After the band left the stage, only Travis remained. He asked the crowd, “How about one more song ?” The crowd roared. He asked, “What song do you wanna hear?” The crowd roared, “Painkiller!” He began the song with the double bass drum fill that began the Scott Travis era of Judas Priest. The crowd erupted as the band furiously delivered “Painkiller.” Halford, adorned in a biker jacket with long, thick fringe falling from the sleeves, belted out note after piercing note until he fell to his knees in the center of the stage allowing the guitarists to trade ferocious shreds, building to a frenzied climax, ending with Travis rumbling through the final freight-train fill. The crowd expressed themselves, fully giving back to the band. Travis began a simple, but extremely recognizable, drum beat as the band closed the show with the comparatively tame “Living After Midnight,” another obvious fan favorite. Amazingly, after over three decades, the entire crowd would still sing the song word for word. After the deafening crescendo, the band left their instruments and greeted the fans at the front of the stage, handing out guitar picks, drumsticks, handshakes, and high fives to all within reach, thanking everybody they could for coming to see them. “The Beginning of the End” began to play as they exited the stage for the final time, a list of credits rolled on the large screens, paying tribute to all those who made the show possible.

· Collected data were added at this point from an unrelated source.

/-- A VTX command of v × 10 mV (R718 to R720, R728). -/
def Dev.vtxSet (d : Dev) (v tag : Nat) (console : Bool) : Dev :=
  let (v, d) := d.clampVtx v
  let mv := v * 10
  let d := d.setRail { d.rail with vtxWant := mv }
  if d.railActs console then
    let settled := decide (d.rail.vtxTgt = mv ∧ d.rail.vtxRef = mv) && d.rail.vtxCmd.isNone && near2 d.rail.vtx mv
    if settled then d.railDone true tag
    else
      let d := (d.supersedeVtx.setVtxTgt mv).noteVtx
      (d.setRail { d.rail with vtxCmd := some tag }).followVtx
  else d

/-- A VLED command to a target in mV, in either VLED mode. -/
def Dev.vledGo (d : Dev) (mv tag : Nat) : Dev :=
  let settled := decide (d.rail.vledTgt = mv ∧ d.rail.vledRef = mv) && d.rail.vledCmd.isNone && d.rail.vledSoft.isNone &&
    near2 d.rail.vhv mv
  if settled then d.railDone false tag
  else
    let d := d.supersedeVled.setVledTgt mv
    d.setRail { d.rail with vledCmd := some tag }

/-- RAIL_VLEDCMD with FIXED = 1 (R714, R715, R726); a command that does not act yet is judged by the VTX target that will stand
then. -/
def Dev.vledFix (d : Dev) (v tag : Nat) (console : Bool) : Dev :=
  let a := max 800 (min v 4800)
  let d := d.railClamp false v a
  let vtx := if d.railActs console then d.rail.vtxTgt else d.rail.vtxWant
  let b := max a (vtx / 10 + 200)
  let d := (d.railClamp false a b).setFlag RAIL_STAT_FIXED true
  let d := d.setRail { d.rail with vledFixed := b * 10 }
  if d.railActs console && d.boostFitted then d.vledGo (b * 10) tag else d

/-- RAIL_VLEDCMD with FIXED = 0: adaptive mode at once, as a command with its tag (R714, R718). -/
def Dev.vledAuto (d : Dev) (tag : Nat) (console : Bool) : Dev :=
  let d := d.setFlag RAIL_STAT_FIXED false
  if d.railActs console && d.boostFitted then d.vledGo d.adaptiveVled tag else d

/-- VTX_COMMAND (R720). -/
def execVtxCommand (value : Word) (s : State) : Host.Outcome State Fault Refusal :=
  s.run fun d => d.vtxSet (wGet value 0 11) (wGet value 16 8) false

/-- VLED_FIXED (R714). -/
def execVledFixed (value : Word) (s : State) : Host.Outcome State Fault Refusal :=
  s.run fun d => d.vledFix (wGet value 0 13) (wGet value 16 8) false

/-- VLED_ADAPTIVE (R714). -/
def execVledAdaptive (value : Word) (s : State) : Host.Outcome State Fault Refusal :=
  s.run fun d => d.vledAuto (wGet value 16 8) false

/-- RAIL_DONE (R719): the reference has reached its target and the output has stayed within 2 % of it. -/
def Dev.railSettled (d : Dev) (vtx : Bool) : Dev :=
  let r := d.rail
  if vtx then
    match r.vtxCmd with
    | some tag => if r.vtxRef = r.vtxTgt ∧ near2 r.vtx r.vtxTgt = true then d.railDone true tag else d
    | none => d
  else
    match r.vledCmd with
    | some tag => if r.vledRef = r.vledTgt ∧ r.vledSoft = none ∧ near2 r.vhv r.vledTgt = true then d.railDone false tag else d
    | none => d

/-- RAIL_DONE (R719). -/
def execRailDone (vtx : Bool) (s : State) : Host.Outcome State Fault Refusal := s.run fun d => d.railSettled vtx

/-! The slew controller. -/

/-- One 10 µs update of a reference that follows SLEW, in mV; while it falls it stays within 0.5 V below the measured
output (R716, R717). -/
def slewRef (ref tgt step measured : Nat) : Nat :=
  if ref < tgt then min tgt (ref + step)
  else if tgt < ref then min ref (max (max tgt (ref - step)) (measured - 500))
  else ref

/-- A soft-start ramp after k of n updates (R722). -/
def rampRef (start tgt k n : Nat) : Nat := ((start : Int) + Int.tdiv (((tgt : Int) - start) * k) n).toNat

/-- The references after one update. -/
def Dev.moveRefs (d : Dev) : Dev :=
  let r := d.rail
  let step := d.par secRails 0x07
  let n := 100 * d.par secRails 0x08
  let r := match r.vledSoft with
    | some (v0, k) => { r with vledRef := rampRef v0 r.vledTgt (min (k + 1) n) n, vledSoft := some (v0, min (k + 1) n) }
    | none => if d.boostRuns then { r with vledRef := slewRef r.vledRef r.vledTgt step r.vhv } else r
  let r := match r.vtxSoft with
    | some (v0, k) =>
      if n ≤ k + 1 then { r with vtxRef := r.vtxTgt, vtxSoft := none }
      else { r with vtxRef := rampRef v0 r.vtxTgt (k + 1) n, vtxSoft := some (v0, k + 1) }
    | none => { r with vtxRef := slewRef r.vtxRef r.vtxTgt step r.vtx }
  d.setRail r

/-- VLEDST of a regulating boost: passthrough, slewing or regulating (R708). -/
def Dev.vledState (d : Dev) (pass : Bool) : Dev :=
  if d.boostRuns then
    d.setFld RAIL_STAT_VLEDST (if pass then 4 else if d.rail.vledRef ≠ d.rail.vledTgt then 3 else 2)
  else d

/-- The overvoltage hold ends when VHV falls below the target (R739). -/
def Dev.overvoltEnd (d : Dev) : Dev :=
  if d.rail.gateLow && decide (d.rail.vhv < d.rail.vledTgt) then
    (d.setRail { d.rail with gateLow := false, disOpen := false }).setFlag RAIL_STAT_OVERVOLT false
  else d

/-- REFERENCE_UPDATE (R709, R716, R740): the outputs are measured, and each reference moves toward its target. -/
def Dev.referenceUpdate (d : Dev) (vhv vtx : Nat) (pass : Bool) : Dev :=
  let d := d.setRail { d.rail with vhv := vhv * 10, vtx := vtx * 10 }
  if d.rail.on then
    let d := (d.moveRefs.vledState pass).overvoltEnd
    let d := d.setFlag RAIL_STAT_VTXCLAMP (d.fld RAIL_STAT_VTXSRC == 1 && decide (d.rail.vhv < d.rail.vtxRef + 2000))
    let d := if d.flag RAIL_STAT_VTXFAULT ∧ d.rail.vtxRef * 8 ≤ d.rail.vtx * 10 ∧ 4000 ≤ d.rail.vtx then
      d.setFlag RAIL_STAT_VTXFAULT false else d
    d.noteVtx
  else d

/-- REFERENCE_UPDATE (R716). -/
def execReferenceUpdate (vhv vtx : BitVec 13) (pass : Bool) (s : State) : Host.Outcome State Fault Refusal :=
  s.run fun d => d.referenceUpdate vhv.toNat vtx.toNat pass

/-- DEMAND_UPDATE (R712, R713): the lamps' demand plus 0.6 V, or 0, and the adaptive target. -/
def Dev.demandUpdate (d : Dev) : Dev :=
  let v := match d.lampDemand with
    | some v => v + 60
    | none => 0
  (d.setFld RAIL_DEMAND_V v).retargetVled

/-- DEMAND_UPDATE (R713). -/
def execDemandUpdate (s : State) : Host.Outcome State Fault Refusal := s.run Dev.demandUpdate

/-! Soft start. -/

/-- A soft start of the boost: attempt n, VLED ramping from VHV, VTX on the pump (R710, R722). -/
def Dev.beginSoftStart (d : Dev) (attempt : Nat) : Dev :=
  let d := ((d.setFld RAIL_STAT_ATTEMPT attempt).setFld RAIL_STAT_VLEDST 1)
  let d := if d.rail.vtxOff then d else (d.setFld RAIL_STAT_VTXSRC 2).noteVtx
  d.setRail { d.rail with
    vledSoft := some (d.rail.vhv, 0), vledRef := d.rail.vhv, vledNext := none, vtxBack := false, gateLow := false,
      disOpen := false }

/-- The rails start: a soft start with the boost fitted, else the pump with the VTX soft start (R741). -/
def Dev.railsStart (d : Dev) : Dev :=
  let want := d.par secRails 0x04 * 10
  let d := d.setRail { d.rail with on := true, vtxWant := want, vtxTgt := want, vtxRef := d.rail.vtx, vtxOff := false }
  let d := d.setFlag RAIL_STAT_FIXED false
  if d.boostFitted then
    let d := d.setRail { d.rail with vledTgt := d.computedVled }
    d.beginSoftStart 1
  else
    let d := (d.setFld RAIL_STAT_VLEDST 7).setFld RAIL_STAT_VTXSRC 2
    d.setRail { d.rail with vtxSoft := some (d.rail.vtx, 0) }

/-- VTX comes from the regulator, its reference ramping from the measured output (R723, R737); a short's episode ends. -/
def Dev.toRegulator (d : Dev) (soft : Bool) : Dev :=
  let d := d.setFld RAIL_STAT_VTXSRC 1
  let d := d.setRail { d.rail with
    vtxBack := false, vtxRef := d.rail.vtx, vtxSoft := if soft then some (d.rail.vtx,
    0) else none }
  let d := d.noteVtx
  if d.flag RAIL_STAT_DEGRADED then
    (d.setFlag RAIL_STAT_DEGRADED false).ring 66 0 (word (d.rail.vtx / 10))
  else d

/-- SOFT_START_END (R722, R723, R737): the target is reached, a command that arrived during the ramp becomes the target,
and VTX moves to the regulator, in the next frame gap when a frame is in progress. -/
def Dev.softStartEnd (d : Dev) : Dev :=
  if d.rail.vledSoft.isSome then
    let r := d.rail
    let d := d.setRail { r with
      vledSoft := none, vledRef := r.vledTgt, vledTgt := r.vledNext.getD r.vledTgt,
      vledNext := none }
    let d := (d.setFld RAIL_STAT_ATTEMPT 0).setFld RAIL_STAT_VLEDST 2
    let d := d.vledState false
    if d.rail.vtxOff then d
    else if d.scan.cur.isSome then d.setRail { d.rail with vtxBack := true }
    else d.toRegulator true
  else d

/-- SOFT_START_END (R723). -/
def execSoftStartEnd (s : State) : Host.Outcome State Fault Refusal := s.run Dev.softStartEnd

/-- VTX_TO_REGULATOR (R737): the frame gap in which VTX moves back, slewing to its target. -/
def execVtxToRegulator (s : State) : Host.Outcome State Fault Refusal :=
  s.run fun d => if d.rail.vtxBack && d.scan.cur.isNone then d.toRegulator false else d
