-- ==== Sys2Proof/Machine/Ir.lean ====
section
/-!
DEFINITION. Ir.lean: the infrared receiver and transmitter (21_infrared.md): edges and frames, the decoder templates, held
keys and virtual keys, the raw capture, and transmissions.
-/

namespace Sys2Proof.Machine

def Dev.setIr (d : Dev) (i : Infrared) : Dev := { d with ir := i }

/-- The receiver runs in IDLE, ACTIVE, WATCH and SERVICE (R808). -/
def Dev.rxOn (d : Dev) : Bool := [modeWatch, modeIdle, modeActive, modeService].contains d.mode

/-! Templates (R792 to R797). -/

/-- A template's four words. -/
structure IrTpl where
  t0 : Word
  t1 : Word
  t2 : Word
  t3 : Word
  deriving DecidableEq, Repr

def IrTpl.kind (t : IrTpl) : Nat := wGet t.t0 0 2
def IrTpl.msbf (t : IrTpl) : Bool := wGet t.t0 2 1 == 1
def IrTpl.bppol (t : IrTpl) : Nat := wGet t.t0 3 1
def IrTpl.bits (t : IrTpl) : Nat := wGet t.t0 4 6
def IrTpl.tol (t : IrTpl) : Nat := wGet t.t0 10 6
def IrTpl.unit (t : IrTpl) : Nat := wGet t.t1 0 11
def IrTpl.lmark (t : IrTpl) : Nat := wGet t.t2 0 6
def IrTpl.lspace (t : IrTpl) : Nat := wGet t.t2 8 6
def IrTpl.rspace (t : IrTpl) : Nat := wGet t.t2 16 6
def IrTpl.len0 (t : IrTpl) : Nat := wGet t.t3 0 4
def IrTpl.len1 (t : IrTpl) : Nat := wGet t.t3 4 4
def IrTpl.toggleBit (t : IrTpl) : Nat := wGet t.t3 8 6
def IrTpl.toggleEn (t : IrTpl) : Bool := wGet t.t3 14 1 == 1

def tplAt (ws : List Word) (i : Nat) : IrTpl :=
  ⟨ws.getD (4 * i) 0, ws.getD (4 * i + 1) 0, ws.getD (4 * i + 2) 0, ws.getD (4 * i + 3) 0⟩

/-- A measured duration matches n units: |d − n u| at most n u TOL / 100 + 2 µs, widened by 31 µs for a recorded edge
(R789, R793). -/
def IrTpl.fits (t : IrTpl) (d : Nat × Bool) (n : Nat) : Bool :=
  let w := n * t.unit
  decide ((d.1 - w + (w - d.1)) * 100 ≤ w * t.tol + (if d.2 then 3300 else 200))

/-- The code of received bits, in the bit order of MSBF (R797). -/
def IrTpl.code (t : IrTpl) (bits : List Bool) : Nat :=
  if t.msbf then bits.foldl (fun a b => 2 * a + bit b) 0 else bits.foldr (fun b a => 2 * a + bit b) 0

/-- The durations after the leader, when the frame opens with it (R794, R795). -/
def IrTpl.afterLeader (t : IrTpl) (ds : List (Nat × Bool)) : Option (List (Nat × Bool)) :=
  if t.lmark = 0 then some ds
  else match ds with
    | a :: b :: rest => if t.fits a t.lmark && t.fits b t.lspace then some rest else none
    | _ => none

/-- A duration that carries a bit: A units for 0, B units for 1. -/
def IrTpl.bitOf (t : IrTpl) (d : Nat × Bool) : Option Bool :=
  if t.fits d t.len0 then some false else if t.fits d t.len1 then some true else none

/-- Pulse-distance bits: a mark of 1 unit and a space that carries the bit, then the stop mark (R794). -/
def IrTpl.distanceBits (t : IrTpl) : Nat → List (Nat × Bool) → Option (List Bool)
  | 0, [m] => if t.fits m 1 then some [] else none
  | n + 1, m :: s :: rest =>
    match t.bitOf s, t.distanceBits n rest with
    | some b, some bs => if t.fits m 1 then some (b :: bs) else none
    | _, _ => none
  | _, _ => none

/-- Pulse-width bits: a mark that carries the bit, with spaces of 1 unit between (R795). -/
def IrTpl.widthBits (t : IrTpl) : Nat → List (Nat × Bool) → Option (List Bool)
  | 1, [m] => (t.bitOf m).map fun b => [b]
  | n + 1, m :: s :: rest =>
    match t.bitOf m, t.widthBits n rest with
    | some b, some bs => if t.fits s 1 then some (b :: bs) else none
    | _, _ => none
  | _, _ => none

/-- The halves of biphase durations, a mark first: each lasts 1 or 2 units (R796). -/
def IrTpl.halves (t : IrTpl) : Bool → List (Nat × Bool) → Option (List Bool)
  | _, [] => some []
  | mark, d :: rest =>
    match t.halves (!mark) rest with
    | none => none
    | some hs => if t.fits d 1 then some (mark :: hs) else if t.fits d 2 then some (mark :: mark :: hs) else none

/-- Bits of paired halves: BPPOL 0 sends a 1 as a space then a mark (R796). -/
def IrTpl.pairBits (t : IrTpl) : List Bool → Option (List Bool)
  | [] => some []
  | a :: b :: rest =>
    match t.pairBits rest with
    | none => none
    | some bs => if a = b then none else some ((if t.bppol = 0 then b else a) :: bs)
  | _ => none

/-- A biphase frame; `space` says that its last half, a space, has lasted (1 + TOL) units (R796). The first bit is 1. -/
def IrTpl.biphase (t : IrTpl) (ds : List (Nat × Bool)) (space : Bool) : Option Nat :=
  match t.halves true ds with
  | none => none
  | some hs =>
    let hs := (if t.bppol = 0 then [false] else []) ++ hs ++ (if space then [false] else [])
    if hs.length ≠ 2 * t.bits then none
    else match t.pairBits hs with
      | some (true :: bs) => some (t.code (true :: bs))
      | _ => none

/-- Does the template complete the frame: with a code, or as a repeat frame (none inside)? `space` asks for a completion at
the end of a trailing biphase space (R792 to R799). -/
def IrTpl.judge (t : IrTpl) (ds : List (Nat × Bool)) (space : Bool) : Option (Option Nat) :=
  match t.kind with
  | 1 =>
    if space then none
    else match ds with
      | [a, b, c] =>
        if t.lmark ≠ 0 ∧ t.rspace ≠ 0 ∧ t.fits a t.lmark = true ∧ t.fits b t.rspace = true ∧ t.fits c 1 = true then some none
        else none
      | _ => ((t.afterLeader ds).bind (t.distanceBits t.bits)).map fun bs => some (t.code bs)
  | 2 => if space then none else ((t.afterLeader ds).bind (t.widthBits t.bits)).map fun bs => some (t.code bs)
  | 3 => (t.biphase ds space).map some
  | _ => none

/-- The first template that completes the frame (R792). -/
def judgeAll (ws : List Word) (ds : List (Nat × Bool)) (space : Bool) : Option (Nat × Option Nat) :=
  (List.range 4).foldl (fun best i =>
    match best, (tplAt ws i).judge ds space with
    | none, some c => some (i, c)
    | b, _ => b) none

/-! Keys (R798 to R801). -/

/-- The virtual key and MODEREQ of a template and a code, with the toggle bit cleared; VKEY 0 when no entry matches
(R800). -/
def Dev.vkeyOf (d : Dev) (tpl code : Nat) : Nat × Bool :=
  (List.range (d.parLen secIr 0x05 / 3)).foldl (fun acc i =>
    let e0 := d.cfgWord secIr 0x05 (3 * i)
    let c := d.par secIr 0x05 (3 * i + 1) * 16777216 + d.par secIr 0x05 (3 * i + 2)
    if wGet e0 0 2 = tpl ∧ c = code then (wGet e0 8 8, wGet e0 16 1 == 1) else acc) (0, false)

/-- IR_KEY (R800, R820): kind 0 press, 1 repeat, 2 release. -/
def Dev.irKey (d : Dev) (kind : Nat) (k : HeldKey) (code : Nat) : Dev :=
  let d := (d.setFld IRX_STAT_VKEY k.vkey).setFld IRX_STAT_REPEATS (min k.repeats 255)
  d.ring 96 (pack [(kind, 22), (k.tpl, 20), (k.vkey, 8), (min k.repeats 255, 0)]) (word code)

/-- The held key is released, with an IR_KEY release (R798). -/
def Dev.irRelease (d : Dev) : Dev :=
  match d.ir.held with
  | none => d
  | some k => (d.setIr { d.ir with held := none }).irKey 2 k (k.code + k.toggle)

/-- A press: the held key is released first; MODEREQ requests ACTIVE on a manager or standalone tile in WATCH or IDLE
(R798, R801, R813). -/
def Dev.irPress (d : Dev) (tpl code toggle : Nat) : Dev :=
  let d := d.irRelease
  let (v, req) := d.vkeyOf tpl code
  let k : HeldKey := ⟨tpl, code, toggle, v, 0⟩
  let d := (d.setIr { d.ir with held := some k }).irKey 0 k (code + toggle)
  if req ∧ d.isWorker = false ∧ (d.mode = modeWatch ∨ d.mode = modeIdle) then d.requestMode modeActive 1 else d

/-- A completion that continues the held key is a repeat (R798, R799). -/
def Dev.irRepeat (d : Dev) (k : HeldKey) : Dev :=
  let k := { k with repeats := k.repeats + 1 }
  (d.setIr { d.ir with held := some k }).irKey 1 k (k.code + k.toggle)

/-- A completed frame of a template: a code, or a repeat frame (R797 to R799). -/
def Dev.irComplete (d : Dev) (i : Nat) (c : Option Nat) (t : IrTpl) : Dev :=
  let d := (d.bump IRX_CNT_FRAMES).setFld IRX_STAT_TPL i
  match c with
  | none =>
    match d.ir.held with
    | some k => if k.tpl = i then d.irRepeat k else d.bump IRX_CNT2_ORPHAN
    | none => d.bump IRX_CNT2_ORPHAN
  | some code =>
    let d := (d.setFld IRX_LASTH_CODE (code / 16777216)).setFld IRX_LASTL_CODE (code % 16777216)
    let toggle := if t.toggleEn && code.testBit t.toggleBit then 2 ^ t.toggleBit else 0
    let base := code - toggle
    match d.ir.held with
    | some k => if k.tpl = i ∧ k.code = base ∧ k.toggle = toggle then d.irRepeat k else d.irPress i base toggle
    | none => d.irPress i base toggle

/-! Frames (R788 to R791, R802). -/

/-- The raw capture of a frame, unless RAWHOLD freezes it; a frame of more than 128 durations counts in LONG (R802). -/
def Dev.irRaw (d : Dev) (ds : List (Nat × Bool)) : Dev :=
  let d := if 128 < ds.length then d.bump IRX_CNT2_LONG else d
  if d.flag IRX_CTRL_RAWHOLD then d
  else (List.range 128).foldl (fun d i =>
    match ds[i]? with
    | some x => d.setReg (IRX_RAW i) (pack [(bit (i % 2 == 0), 23), (min x.1 65535, 0)])
    | none => d.setReg (IRX_RAW i) 0) d

/-- The loop-back of ITX_LOOP prints the decode, or the raw capture, and ends (R807). -/
def Dev.irLoopReport (d : Dev) (words : List Word) : Dev :=
  if d.ir.loop then ((d.setIr { d.ir with loop := false }).print (.values 0x90 words)).statusLine .ok else d

/-- The frame is over: its raw capture is written, and the next mark starts a frame (R791, R802). -/
def Dev.irFrameEnd (d : Dev) (ds : List (Nat × Bool)) : Dev :=
  (d.setIr { d.ir with frame := none, ready := true }).irRaw ds

/-- The templates judge the frame (R792). -/
def Dev.irJudge (d : Dev) (ds : List (Nat × Bool)) (space : Bool) : Dev :=
  match judgeAll d.ir.tpl ds space with
  | none => d
  | some (i, c) =>
    let t := tplAt d.ir.tpl i
    let d := (d.irFrameEnd ds).irComplete i c t
    d.irLoopReport [word i, d.reg IRX_LASTH, d.reg IRX_LASTL]

/-- Milliseconds in ticks, rounded up. -/
def msTicks (ms : Nat) : Nat := (ms * 32768 + 999) / 1000

/-- The receiver discards edges while the transmitter runs and for IRX_GAP after it, unless ECHO is 1 (R807, R815). -/
def Dev.irDeaf (d : Dev) : Bool :=
  !d.flag IRX_CTRL_ECHO && (d.ir.tx.isSome ||
    (match d.ir.txEnd with
      | some t => decide (d.ticks < t + msTicks (d.par secIr 0x03))
      | none => false))

/-- A pulse shorter than IRX_FILT: counted, and IR_NOISE above 100 within 1 s, at most once per second (R788, R818). -/
def Dev.irGlitch (d : Dev) : Dev :=
  let d := d.bump IRX_CNT_GLITCH
  let recent := (d.ticks :: d.ir.glitches).filter fun t => decide (d.ticks < t + 32768)
  let due := match d.ir.noiseTick with
    | none => true
    | some t => decide (t + 32768 ≤ d.ticks)
  if 100 < recent.length ∧ due = true then
    (d.setIr { d.ir with glitches := recent, noiseTick := some d.ticks }).ring 99 (word recent.length) 0
  else d.setIr { d.ir with glitches := recent }

/-- An edge to a mark: the space before it joins the frame, or the frame starts (R791). -/
def Dev.irMark (d : Dev) (us : Nat) (recorded : Bool) : Dev :=
  match d.ir.frame with
  | some ds => d.setIr { d.ir with frame := some (ds ++ [(us, recorded)]) }
  | none =>
    if d.ir.ready ∨ d.par secIr 0x03 * 1000 ≤ us then
      d.setIr { d.ir with
        frame := some [], lead := us, ready := false, pol := d.par secIr 0x01
        tpl := (List.range (d.parLen secIr 0x04)).map fun i => d.cfgWord secIr 0x04 i }
    else d

/-- An edge to a space: the mark before it joins the frame, and the templates judge it (R792). -/
def Dev.irSpace (d : Dev) (us : Nat) (recorded : Bool) : Dev :=
  match d.ir.frame with
  | none => d
  | some ds =>
    let ds := ds ++ [(us, recorded)]
    (d.setIr { d.ir with frame := some ds }).irJudge ds false

/-- The edge starts the recorder, or the recorder runs: a wake edge is a falling one after the glitch filter, in HIBERNATE, by
an enabled source with VDDIO present (R42, R177, R178, R790). -/
def Dev.irRecords (d : Dev) (low held : Bool) : Bool :=
  held && (!d.modes.irEdges.isEmpty ||
    (d.mode == modeHibernate && (d.fld PWR_WAKEEN_EN).testBit 1 && d.flag SYS_SUPPLY_VDDIO_OK && low))

/-- A level on IRRX is a mark: low with IRX_POL 0, high with 1; a frame in progress keeps the polarity it began with (R787,
R812). -/
def Dev.irIsMark (d : Dev) (low : Bool) : Bool :=
  low == ((if d.ir.frame.isSome then d.ir.pol else d.par secIr 0x01) == 0)

/-- An accepted edge: in WATCH it requests the fast oscillator, for the edge timer (R789). -/
def Dev.irTimer (d : Dev) : Dev :=
  let d := d.setIr { d.ir with edgeTick := some d.ticks }
  if d.mode = modeWatch ∧ d.flag SYS_CLK_FOSC_ON = false then d.foscStart else d

/-- The edge timer is wanted until IRX_GAP after the last edge (R789). -/
def Dev.irTimed (d : Dev) : Bool :=
  match d.ir.edgeTick with
  | some t => decide (d.ticks < t + msTicks (d.par secIr 0x03))
  | none => false

/-- IR_EDGE (R787 to R789): the level that IRRX has taken, after a duration at the other one; in HIBERNATE and in a wake
from it the recorder keeps the first 64 edges from the wake edge on (R178). -/
def Dev.irEdge (d : Dev) (low : Bool) (us : Nat) (recorded held : Bool) : Dev :=
  if recorded && (d.mode == modeHibernate || d.modes.waking) then
    if d.irRecords low held then
      { d with modes := { d.modes with irEdges := (d.modes.irEdges ++ [(low, us)]).take 64 } }
    else d
  else if !d.rxOn || d.flag IRX_STAT_STUCK || d.irDeaf then d
  else if !held then d.irGlitch
  else if d.irIsMark low then d.irTimer.irMark us recorded
  else d.irTimer.irSpace us recorded

/-- Once awake, the receiver takes the edges recorded since the wake edge, the first of which starts a frame (R178, R789). -/
def Dev.irRecorded (d : Dev) : Dev :=
  let es := d.modes.irEdges
  let d := if es.isEmpty then d else d.setIr { d.ir with ready := true }
  es.foldl (fun d e => d.irEdge e.1 e.2 true true) { d with modes := { d.modes with irEdges := [] } }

All in all, Judas Priest was powerful and incredibly heavy. Not to be forgotten, Mastodon added a dimension to the show that made it a truly unique bill and a memorable experience for all who witnessed it. With that said, forty-five years after Judas Priest genesis, they played songs that are still hugely popular. Their catalog is filled with anthemic songs, and their fan base is still rabid and fiercely loyal. Halford has proven that he is still the one to beat as a Metal frontman; his voice as strong as his presence on the stage. The band played for an hour and a half and kept all eyes upon them. Halford spoke for the band and expressed their gratitude for all of the support over the years as well as thanked all of them for coming, but honestly, it should be the fans who are thankful to still have this once in a lifetime band still out there giving it their all, all these years later.